Si la herencia es de la ley. Si nuestra herencia de justicia es de la ley de Moisés, entonces no es de la promesa. Pero esto es falso, porque Dios prometió esta justicia a Abraham ya su simiente, que es Cristo. Si es de la promesa de Cristo, entonces es a través de la fe en Cristo, y no a través de la ley de Moisés, que todas las naciones deben ser bendecidas.

versión 19. ¿Para qué, pues, sirve la ley? ¿Por qué se introdujo la ley después de la promesa? ¿Será que Dios no cumple su promesa? La respuesta es que la ley fue dada por Dios para refrenar y castigar las transgresiones. Este era su propósito directo, pero indirectamente servía como un medio por el cual las transgresiones podían manifestarse. Un pueblo obstinado, al escuchar la ley, reconocería sus pecados como tales, y sentiría la necesidad de la gracia de Cristo para guardarla. De esta manera la ley enviaba a los hombres a Cristo.

Hasta que la semilla debe venir. hasta el nacimiento de Cristo, a quien Dios había prometido que por él todas las naciones serían bendecidas, es decir , justificadas, y así podrían vivir rectamente y guardar la ley. La ley fue dada como pedagogo hasta que viniera Cristo; por tanto, cuando Cristo ha venido, ha hecho su obra, y los judíos son necios al querer prolongar su poder.

Por las transgresiones. La palabra griega traducida agregada denota puesto en su lugar, como un soldado es asignado a su puesto por su general. Así se asignó a la ley su rango, lugar, tiempo y forma de promulgación.

1. Se le dio su rango entre la ley natural y el Evangelio, siendo más perfecta que la una pero inferior a la otra. Era un camino de uno a otro.

2. Se le dio su tiempo apropiado, al ser promulgada a un pueblo todavía tosco, cuando estaba a punto de formarse en una nación y una Iglesia, para evitar que caiga en la idolatría y la licencia pagana.

3. Tuvo su debido lugar, porque dado en Sinaí antes de la entrada a Canaán, formó una especie de condición para el pacto. Dios prometió que conduciría a los hebreos a Canaán y los pondría en posesión de ella si seguían la ley como guía y la observaban como una condición adjunta a su promesa.

4. Tuvo su propio modo de promulgación, pues vino de un ángel en el monte Sinaí, con sonido de trompeta, con un terrible terremoto, con truenos y relámpagos, como una ley de miedo para refrenar a los judíos rebeldes, como esclavos. , por miedo al castigo. De estas cuatro maneras la ley fue ordenada externamente.
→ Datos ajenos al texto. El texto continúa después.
-- ==== Sys2Proof/Safety.lean ====
section
/-!
DEFINITION. What a good state is: the invariants of 10_state.md R52, with what their proof needs beside them. The
statements about every step are made about states that satisfy `Inv`.
-/

namespace Sys2Proof

open Machine

/-- The wire frame of the pending request: `Encode(TXDST, LOCAL_ADDR, TXPAY[0 .. TXLEN-1])` (R46). -/
def wireFrame (P : Params) (s : State) : Option (List Byte) :=
  match txPayRead s with
  | none => none
  | some payload => encodeFrame P.checksum s.maxPayload s.txDst s.localAddr payload

/-- The phases in which the block drives the bus (R52 item 4). -/
abbrev Driving (p : Phase) : Prop := p = .transmitting ∨ p = .jamming

/-- The invariants of the block (R52). The items without a number are consequences of other rules that the
induction over the steps needs. -/
structure Inv (P : Params) (s : State) : Prop where
  /-- item 1 -/
  modes : ¬(s.cfgValid = true ∧ s.fault = true)
  /-- item 2 -/
  notRunning : running s = false →
    s.phase = .idle ∧ s.txen = false ∧ s.timer = 0 ∧ s.sendPending = false ∧ s.bufLen = 0
  /-- item 3 -/
  runningPhase : running s = true → s.phase ≠ .idle
  /-- item 4 -/
  driving : s.txen = true ↔ Driving s.phase
  /-- item 5 -/
  pendingPhase : Driving s.phase ∨ s.phase = .backingOff → s.sendPending = true
  /-- item 6; in `Idle` the timer is 0 by items 2 and 3 -/
  timed : Driving s.phase ∨ s.phase = .backingOff ∨ s.phase = .receiving → s.timer ≠ 0
  /-- item 7 -/
  transmitting : s.phase = .transmitting → s.idx.toNat < s.bufLen.toNat
  /-- item 7, and R46: `BUF` holds the wire frame of the current attempt -/
  attempt : Driving s.phase ∨ s.phase = .backingOff → ∃ w, wireFrame P s = some w ∧ bufBytes s = some w
  /-- item 8 -/
  receiving : s.phase = .receiving →
    s.bufLen.toNat ≤ rxLimit s ∧ ∃ body, bufBytes s = some body ∧ delim ∉ body
  /-- item 9 -/
  retryBound : s.retry.toNat ≤ s.maxRetries.toNat
  /-- item 9 -/
  retryClear : s.sendPending = false → s.retry = 0
  /-- a locked configuration has passed validation (42_timing_config.md R152, R155) -/
  validated : s.cfgValid = true → validateConfig P s = 0
  /-- `CFG_ERR` records the failed rules of the `INIT` that set `FAULT`, 0 otherwise (10_state.md R32) -/
  cfgErr : s.cfgErr ≠ 0 ↔ s.fault = true
  /-- `RX_OVF` belongs to the frame being received (R38) -/
  overflow : s.rxOvf = true → s.phase = .receiving
  /-- the pending request is whole and not too long (R44, R45) -/
  request : s.sendPending = true →
    s.txLen.toNat ≤ s.maxPayload.toNat ∧ ∃ p, txPayRead s = some p
  /-- the memories keep their canonical form -/
  memories : Memory.wf s.txPay ∧ Memory.wf s.buf

/-- The `LINEIDLE` question of a step that starts in `s` is answered with `q` and leaves `t`: the oldest answer
supplied ahead; with none supplied, the answer record that stands next in `input`; with none there either, a
free value (log 3). -/
def LineIdleAnswered (s : State) (q : Word) (t : State) : Prop :=
  (∃ qs, s.lineIdleAns = q :: qs ∧ t = { s with lineIdleAns := qs, asked := s.asked ++ [.lineIdle] }) ∨
  (s.lineIdleAns = [] ∧ ∃ rest, decode s.input = .record (.lineidle q) rest ∧
    t = { s with input := rest, asked := s.asked ++ [.lineIdle] }) ∨
  (s.lineIdleAns = [] ∧ (∀ v rest, decode s.input ≠ .record (.lineidle v) rest) ∧
    q = Config.lineIdleDraw s.asked.length ∧ t = { s with asked := s.asked ++ [.lineIdle] })

/-- The `RANDOM(range)` question of a step that starts in `s` is answered with `x`, below the range, and leaves
`t`; the sources are those of `LineIdleAnswered`. -/
def RandomAnswered (s : State) (range x : Nat) (t : State) : Prop :=
  (∃ v vs, s.randomAns = v :: vs ∧ x = v.toNat ∧ x < range ∧
    t = { s with randomAns := vs, asked := s.asked ++ [.random range] }) ∨
  (s.randomAns = [] ∧ ∃ v rest, decode s.input = .record (.random v) rest ∧ x = v.toNat ∧ x < range ∧
    t = { s with input := rest, asked := s.asked ++ [.random range] }) ∨
  (s.randomAns = [] ∧ (∀ v rest, decode s.input ≠ .record (.random v) rest) ∧
    x = Config.randomDraw s.asked.length % range ∧ t = { s with asked := s.asked ++ [.random range] })

/-- The entropy source's next answer to a question is `v`, supplied ahead or standing next in `input`. -/
def RandomSupplied (s : State) (v : Word) : Prop :=
  (∃ vs, s.randomAns = v :: vs) ∨ (s.randomAns = [] ∧ ∃ rest, decode s.input = .record (.random v) rest)

/-- The levels of the transmit-enable line along a list of outputs: `none` as soon as a `WRITE` comes with the
line off, or a `TXEN` with the level it already has (R99, R262); else the last level. -/
def lineLevel : Bool → List Output → Option Bool
  | level, [] => some level
  | level, .txen on :: os => if on = level then none else lineLevel on os
  | level, .write _ :: os => if level = true then lineLevel level os else none
  | level, .senddone _ :: os => lineLevel level os
  | level, .rxdeliver _ _ _ :: os => lineLevel level os
  | level, .drop _ :: os => lineLevel level os

/-- How many `SENDDONE` a list of outputs holds. -/
def sendDones : List Output → Nat
  | [] => 0
  | .senddone _ :: os => sendDones os + 1
  | .txen _ :: os => sendDones os
  | .write _ :: os => sendDones os
  | .rxdeliver _ _ _ :: os => sendDones os
  | .drop _ :: os => sendDones os

/-- The index of `BUF` that a `BYTE b` stores to, if it stores one (R180, R199, R200). -/
def storeIndex (s : State) (b : Byte) : Option Nat :=
  if running s = false ∨ b = delim then none
  else
    match s.phase with
    | .sensingCarrier => some 0
    | .receiving => if s.bufLen.toNat < rxLimit s then some s.bufLen.toNat else none
    | _ => none

/-- The phase changes that a `BYTE` may make (43_mac.md R171). -/
def byteMoves : List (Phase × Phase) :=
  [(.sensingCarrier, .receiving), (.transmitting, .sensingCarrier), (.transmitting, .jamming),
    (.receiving, .sensingCarrier)]

/-- The phase changes that a `TICK` may make (R171). -/
def tickMoves : List (Phase × Phase) :=
  [(.sensingCarrier, .receiving), (.sensingCarrier, .transmitting), (.transmitting, .jamming),
    (.jamming, .backingOff), (.jamming, .sensingCarrier), (.backingOff, .sensingCarrier),
    (.receiving, .sensingCarrier)]

/-- A body and its unstuffed bytes, by the block table of 30_encoding.md R83: a block is a code byte `c` and
`c - 1` non-zero data bytes, and stands for those bytes and one zero, but for the last block and the blocks
with code 0xFF, which imply no zero. -/
inductive Unstuffed : List Byte → List Byte → Prop
  /-- no block -/
  | empty : Unstuffed [] []
  /-- the last block -/
  | last (c : Byte) (data : List Byte) : c.toNat = data.length + 1 → 0 ∉ data → Unstuffed (c :: data) data
  /-- a block with an implied zero -/
  | zero (c : Byte) (data rest out : List Byte) : c.toNat = data.length + 1 → 0 ∉ data → c ≠ 0xFF → rest ≠ [] →
      Unstuffed rest out → Unstuffed (c :: data ++ rest) (data ++ 0 :: out)
  /-- a full block -/
  | full (data rest out : List Byte) : data.length = 254 → 0 ∉ data → rest ≠ [] →
      Unstuffed rest out → Unstuffed (0xFF :: data ++ rest) (data ++ out)

/-- Two states that differ at most in bytes no rule reads: `BUF` at and above `BUFLEN`, `TXPAY` at and above
`TXLEN` (10_state.md R45, R46; 93_implementation_defined.md U11). -/
def SameButStale (s t : State) : Prop :=
  t = { s with buf := t.buf, txPay := t.txPay } ∧
  (∀ a < s.bufLen.toNat, Memory.read t.buf a = Memory.read s.buf a) ∧
  (∀ a < s.txLen.toNat, Memory.read t.txPay a = Memory.read s.txPay a)

/-- The registers of `s` as a configuration leaves them after `RESET` and nine `CFGWR` (70_reset_and_hazards.md
R293). -/
def configured (c : Configuration) (s : State) : State :=
  { s with
    bitTicks := c.bitTicks, ifgTicks := c.ifgTicks, jamTicks := c.jamTicks, backoffMin := c.backoffMin,
    backoffMax := c.backoffMax, maxRetries := c.maxRetries, localAddr := c.localAddr, bcastAddr := c.bcastAddr,
    maxPayload := c.maxPayload }

/-- The nine configuration registers are the same in two states (10_state.md R20). -/
def SameConfiguration (s t : State) : Prop :=
  t.bitTicks = s.bitTicks ∧ t.ifgTicks = s.ifgTicks ∧ t.jamTicks = s.jamTicks ∧ t.backoffMin = s.backoffMin ∧
  t.backoffMax = s.backoffMax ∧ t.maxRetries = s.maxRetries ∧ t.localAddr = s.localAddr ∧
  t.bcastAddr = s.bcastAddr ∧ t.maxPayload = s.maxPayload

end Sys2Proof
end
5. Pero también se dispuso internamente en el debido orden. Sus preceptos ordenaban a los hebreos ( a ) adorar a Dios mediante ceremonias y sacrificios designados; ( b ) abstenerse de dañar a su prójimo, o si se ha infligido daño, les ordenó ofrecer una satisfacción adecuada; ( c ) reguló el hombre interior por los preceptos morales del Decálogo.

Del mismo modo, pero mucho más perfectamente, ha sido ordenada la Nueva Ley, la ley de Cristo. (1.) Se le asignó el rango que le corresponde, como corona y perfección de todas las leyes. (2.) Llegó en su debido tiempo, es decir, en la última era del mundo, cuando vino Cristo, el gran Legislador. Fue promulgada en Pentecostés, el quincuagésimo día después de la Pascua, que era una fiesta simbólica del perdón, la libertad, la bienaventuranza y el jubileo eterno.

(3.) Su lugar correspondía a su dignidad. No fue dada en el Sinaí, sino en Sión, figura y espejo de la gloria celestial, a la que nos conduce esta ley. (4.) En cuanto al modo de promulgación, nótese que fue dada con un viento recio y lenguas de fuego, con el poder y la fuerza del Espíritu Santo, para predicar el Evangelio y convertir a todas las naciones, porque era una ley de fuego. amor y caridad encendida. (5.) Sus contenidos estaban debidamente relacionados entre sí, a través de sus preceptos de fe, esperanza, caridad y los relativos a la justificación y los Sacramentos.

Fue ordenado por ángeles. De esto parece que no fue Dios quien en persona habló a Moisés, sino un ángel que lo representaba y hablaba en Su Nombre; como cuando dijo: "Yo soy el Señor tu Dios". Así también un embajador habla en nombre de su soberano, y actúa por su autoridad. Fue entonces un Ángel quien, en lugar de Dios, fue el dador inmediato del Decálogo al pueblo en el Monte Sinaí.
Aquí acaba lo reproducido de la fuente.